2022-04-12T08:28:04.507624329Z 2022/04/12 08:28:04 {"identifier":{"type":"dns","value":"ncweb"},"status":"valid","challenges":[{"type":"dns-01","status":"pending","token":"zegOBYXjMY48ilWYT9EM9kuSKqGK9BNq","url":"https://proxy/acme/local/challenge/UyFrjLuKuAoGqN33ceUb9UlalBYmKH5z/CKmJj2P8zJs9RzMLkX88MOj7aAUITX3i"},{"type":"http-01","status":"pending","token":"zegOBYXjMY48ilWYT9EM9kuSKqGK9BNq","url":"https://proxy/acme/local/challenge/UyFrjLuKuAoGqN33ceUb9UlalBYmKH5z/mxboo6kGWQbBkBbdmRphYaNtOHba5DwD"},{"type":"tls-alpn-01","status":"valid","token":"zegOBYXjMY48ilWYT9EM9kuSKqGK9BNq","validated":"2022-04-12T08:28:04Z","url":"https://proxy/acme/local/challenge/UyFrjLuKuAoGqN33ceUb9UlalBYmKH5z/Ho0KMzMtyIMHcQSMbLOsMt1GYR77n4bI"}],"wildcard":false,"expires":"2022-04-13T08:28:04Z"}
2022-04-12T08:28:04.533885727Z {"level":"debug","ts":1649752084.5334518,"logger":"pki.ca.local","msg":"using intermediate signer","serial":"66872705317182381873319979057422166194","not_before":"2022-04-12 07:07:54 +0000 UTC","not_after":"2022-04-19 07:07:54 +0000 UTC"}
2022-04-12T08:28:04.552909529Z 2022/04/12 08:28:04 {"id":"iyh5mQuRMxoQHREHnh80P8BcrOD5iO3l","status":"valid","expires":"2022-04-13T08:28:04Z","identifiers":[{"type":"dns","value":"ncweb"}],"notBefore":"2022-04-12T08:27:04Z","notAfter":"2022-04-12T20:28:04Z","authorizations":["https://proxy/acme/local/authz/UyFrjLuKuAoGqN33ceUb9UlalBYmKH5z"],"finalize":"https://proxy/acme/local/order/iyh5mQuRMxoQHREHnh80P8BcrOD5iO3l/finalize","certificate":"https://proxy/acme/local/certificate/Lqdb4L0XwhXPKTnNKDYavo313p8ZO2T4"}

So seems like the fix really did it!!!

[francislavoie]

🎉 🎉 🎉 🎉 🎉 🎉 🎉 🎉 🎉 🎉 🎉 🎉 🎉 🎉 🎉 🎉 🎉 🎉 🎉 🎉 🎉 🎉 🎉 🎉 🎉 🎉 🎉 🎉 🎉 🎉 🎉 🎉

Thanks so much for your patience with this @ronau!
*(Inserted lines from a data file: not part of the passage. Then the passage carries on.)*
-- ==== Sys2Proof/Machine/Core.lean ====
section
/-! DEFINITION. The machine as the host's interface takes it. -/

def Sys2Proof.core : Host.Core :=
  { State := Sys2Proof.Machine.State
    Fault := Sys2Proof.Machine.Fault
    Refusal := Sys2Proof.Machine.Refusal
    step := Sys2Proof.Machine.step
    reset := Sys2Proof.Machine.State.reset }
end

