/-- POST and WWT (05 R125; 09 R253, R254, R258; 13 R407, R408): a POST with proper fields for a tile that a partition of the
job runs on, or is pre-empted on, releases and is performed on the tile, or on all tiles of the partition, its thread waiting
for it; WWT of a window that is open returns the window's check cycle, else it waits. A bad field is ILLEGAL; a tile of
another job's partition is PROT for a POST and WINDOW for a WWT, a tile with none WINDOW. The model's choice: a register POST
before SCYC 0 that retires with no effect (log entry 71), the scope at which a WWT acquires (72) and its WINDOW at another
job's tile (179).

VPUB and VQRY (06 R164 to R166; 13 R409, R410): VPUB of a copy of the job's own set, that no partition has latched, raises the
set's number by 1, makes the copy the published one, tags the copy's pages and returns the new number; a copy number out of
range is VINTAGE with EVAL 1, a latched copy 2, a number at its largest 3, another's set PROT. VQRY returns the set's state in
two registers. -/
def Obligations.PostsWaitsAndVintages : Prop :=
  (∀ (s r : State) (d a b : BitVec 5) (k : Nat) (x : Win), s.performs →
      let w := (s.g a).toNat
      let t := w % 1024
      let q : Post :=
        { thr := s.cur, part := k, tiles := if w / 2 ^ 10 % 2 = 1 then (s.part k).tiles else [t], form := w / 2 ^ 11 % 4,
          sel := w / 2 ^ 13 % 16, idx := w / 2 ^ 17 % 512, value := s.g b }
      (2 ^ 26 ≤ w ∨ q.form = 3 ∨ (q.form ≠ 2 ∧ q.idx ≠ 0) ∨ (q.form = 1 ∧ 2 ≤ q.sel) ∨ (q.form = 2 ∧ q.sel ≠ 0) →
        exec (.post a b) s = .next (s.trap 0x01 (s.g a))) ∧
      (postBad w = false →
        (s.addressed s.th.job t = none →
          exec (.post a b) s = .next (s.trapFree (if s.anyPartition t = true then 0x05 else 0x06))) ∧
        (s.addressed s.th.job t = some k → s.beforeRelease 0x78 .pkg = .ok r →
          (q.form ≠ 0 ∨ r.beforeStart k = false →
            exec (.post a b) s = .next ((r.setTh { r.th with park := .post }).performPost q false)) ∧
          (q.form = 0 → r.beforeStart k = true → exec (.post a b) s = .next r.retire))) ∧
      (2 ^ 14 ≤ w → exec (.wwt d a) s = .next (s.trap 0x01 (s.g a))) ∧
      (w < 2 ^ 14 → s.th.wwtFor = none →
        (s.addressed s.th.job t = none → exec (.wwt d a) s = .next (s.trapFree 0x06)) ∧
        (s.addressed s.th.job t = some k →
          ((s.tileOf k t).wins.find? (fun y => y.defn.wid == w / 2 ^ 10 % 16 && y.isOpen) = some x →
            exec (.wwt d a) s =
              .next ((s.acquire (s.wwtScope k t)).retireG d (x.checkCycle (s.part k).lead))) ∧
          ((s.tileOf k t).wins.find? (fun y => y.defn.wid == w / 2 ^ 10 % 16 && y.isOpen) = none →
            exec (.wwt d a) s = .next (s.setTh { s.th with park := .wwt k }))))) ∧
  (∀ (s : State) (d a b : BitVec 5), s.performs →
      let v := (s.g a).toNat
      let k := (s.g b).toNat
      let x := s.vset v
      let mine := v < 1024 ∧ x.used = true ∧ x.owner = s.th.job
      (¬ mine → exec (.vqry d a) s = .next (s.trapFree 0x05)) ∧
      (¬ mine → s.takeDeferred true = none → exec (.vpub d a b) s = .next (s.trapFree 0x05)) ∧
      (mine → exec (.vqry d a) s = .next ((s.setG d (BitVec.ofNat 64 (x.pub.toNat + x.pubcopy * 2 ^ 32 + x.ncopy * 2 ^ 34))).retireG
        (d + 1) (BitVec.ofNat 64 (natOf (x.latch.flatMap (fun l => bytesOf 2 l.toNat)))))) ∧
      (mine → s.takeDeferred true = none →
        (x.ncopy ≤ k → exec (.vpub d a b) s = .next (s.trap 0x07 1)) ∧
        (k < x.ncopy → nth 0 x.latch k ≠ 0 → exec (.vpub d a b) s = .next (s.trap 0x07 2)) ∧
        (k < x.ncopy → nth 0 x.latch k = 0 → x.pub = 0xFFFFFFFF → exec (.vpub d a b) s = .next (s.trap 0x07 3)) ∧
        (k < x.ncopy → nth 0 x.latch k = 0 → x.pub ≠ 0xFFFFFFFF → s.th.sb = [] →
          let r := s.release .pkg
          let t := { r with pageTags := r.pageTags.map (fun (p : Nat × PageTag) =>
            if p.2.member = some (v, k) then (p.1, { p.2 with tag := x.pub + 1 }) else p) }
          exec (.vpub d a b) s =
            .next ((t.setVset v { x with pub := x.pub + 1, pubcopy := k }).retireG d ((x.pub + 1).setWidth 64)))))

/-! ## Host commands -/

/-- Commands from the queues (04 R79 to R83, R85, R86): the store of a slot's last doorbell of an enabled queue takes the
record's number, its status and its bytes into the queue, BADREC for a record that is not proper, BADSEQ for a number that is
not the slot's next, and the queue takes its turn; a queue that is not enabled does nothing; while 16 of the slots' threads
run, or in retention, the command is kept. A completion whose record may be sent writes 28 bytes at its place in the ring from
byte 4 on, then the sequence number at byte 0, and the command is no longer owed; while no packet delivery context is free the
command stays owed (03 R54).

Which commands are refused and how (04 R86, R101): a command that the package's state refuses ends with the status alone:
DEGRADED for JOB.OPEN in a degraded package, BADJOB for one that names a job that is not open. -/
def Obligations.CommandsAreTakenOrRefused : Prop :=
  (∀ (s : State),
      let q := s.arg.n
      let sl := s.arg.m
      let s0 := s.setPkg { s.pkg with heldCmds := s.pkg.heldCmds.erase (q, sl) }
      let x := s0.queue q
      let b := s0.bytes (x.base + 64 * sl) 64
      ((4 ≤ q ∨ 64 ≤ sl ∨ x.enable = false) → exec .commandThread s = .next s) ∧
      (q < 4 → sl < 64 → x.enable = true →
        (s.arg.b = true → exec .commandThread s = .next (s.takeTurn q)) ∧
        (s.arg.b = false → s0.holdsCmd b = true →
          exec .commandThread s = .next (s0.keepCmd q sl (s0.pkg.power.st == .retention))) ∧
        (s.arg.b = false → s0.holdsCmd b = false → 16 ≤ s0.cmdThreads → exec .commandThread s = .next (s0.keepCmd q sl false)) ∧
        (s.arg.b = false → s0.holdsCmd b = false → s0.cmdThreads < 16 →
          let num := (x.nextseq.toNat + (sl + 64 - x.nextseq.toNat % 64) % 64) % 2 ^ 32
          let st := if recordOk b = false then 1 else if natOf (b.take 4) ≠ num then 2 else 0
          exec .commandThread s =
            .next (((s0.armSlot q sl).setQueue q { x with waiting := x.waiting ++ [(num, st, b)] }).takeTurn q))) ∧
      (∀ c, s.pkg.pendCmds.find? (fun c => c.isCmd q s.arg.m && c.ready) = some c →
        (s.hostBusy q c.seq = true → exec .commandCompletion s = .next s) ∧
        (s.hostBusy q c.seq = false → s.entryUsable hostJob q = true → s.pdcFull hostJob q = true → c.waits = true →
          exec .commandCompletion s = .next s) ∧
        (s.hostBusy q c.seq = false → s.entryUsable hostJob q = true → s.pdcFull hostJob q = true → c.waits = false →
          let r := s.notePdcWait hostJob q
          exec .commandCompletion s = .next (r.setPkg { r.pkg with pendCmds := s.pkg.pendCmds.map (fun p =>
            if p.isCmd q c.seq then { p with waits := true } else p) })) ∧
        (s.hostBusy q c.seq = false → ¬ (s.entryUsable hostJob q = true ∧ s.pdcFull hostJob q = true) →
          let place := (s.queue q).ring.toNat / 32 * 32 + c.seq % 64 * 32
          let s1 := s.setPkg { s.pkg with pendCmds := s.pkg.pendCmds.filter (fun p => !p.isCmd q c.seq) }
          exec .commandCompletion s =
            .next ((s1.hostWrite q c.seq (place + 4) (c.body s.pkg.clock.ptime)).hostWrite q c.seq place (bytesOf 4 c.seq)))) ∧
      (s.pkg.pendCmds.find? (fun c => c.isCmd q s.arg.m && c.ready) = none → exec .commandCompletion s = .next s)) ∧
  (∀ (s : State),
      let c := cmdOf s.arg.n s.arg.bytes
      (∀ st, s.cmdRefused c = some st →
        ∀ i ∈ ([.jobOpen, .jobClose, .map, .peer, .seed, .vintage, .query, .attest, .debug, .fwload, .start, .schedLoad,
            .klaunch, .preempt, .resume, .log, .power] : List Instr),
          exec i s = .next (s.doneCmd c st noResult)) ∧
      (s.pkg.starts.safe = false → s.logRefused c = false → s.pkg.sec.st = .degraded → c.op = 1 → s.cmdRefused c = some 12) ∧
      (s.pkg.starts.safe = false → s.logRefused c = false → s.pkg.sec.st = .secure → 2 ≤ c.op → c.op ≤ 10 →
        (256 ≤ c.job ∨ (s.job c.job).st = .closed) → s.cmdRefused c = some 4))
We'll get this merged in for v2.5.0 (but first I might remove some of the debug logs, maybe I'll keep them, idk, WDYT @mholt)

[mholt]

LGTM. Thank you very much for your testing, @ronau , and for the patch, @francislavoie -- nice job figuring out the pointer receiver. And thanks to the Smallstep team for their support.

Francis, we can merge this but I do want to add a comment explaining the nuance of using a pointer receiver here if that's alright.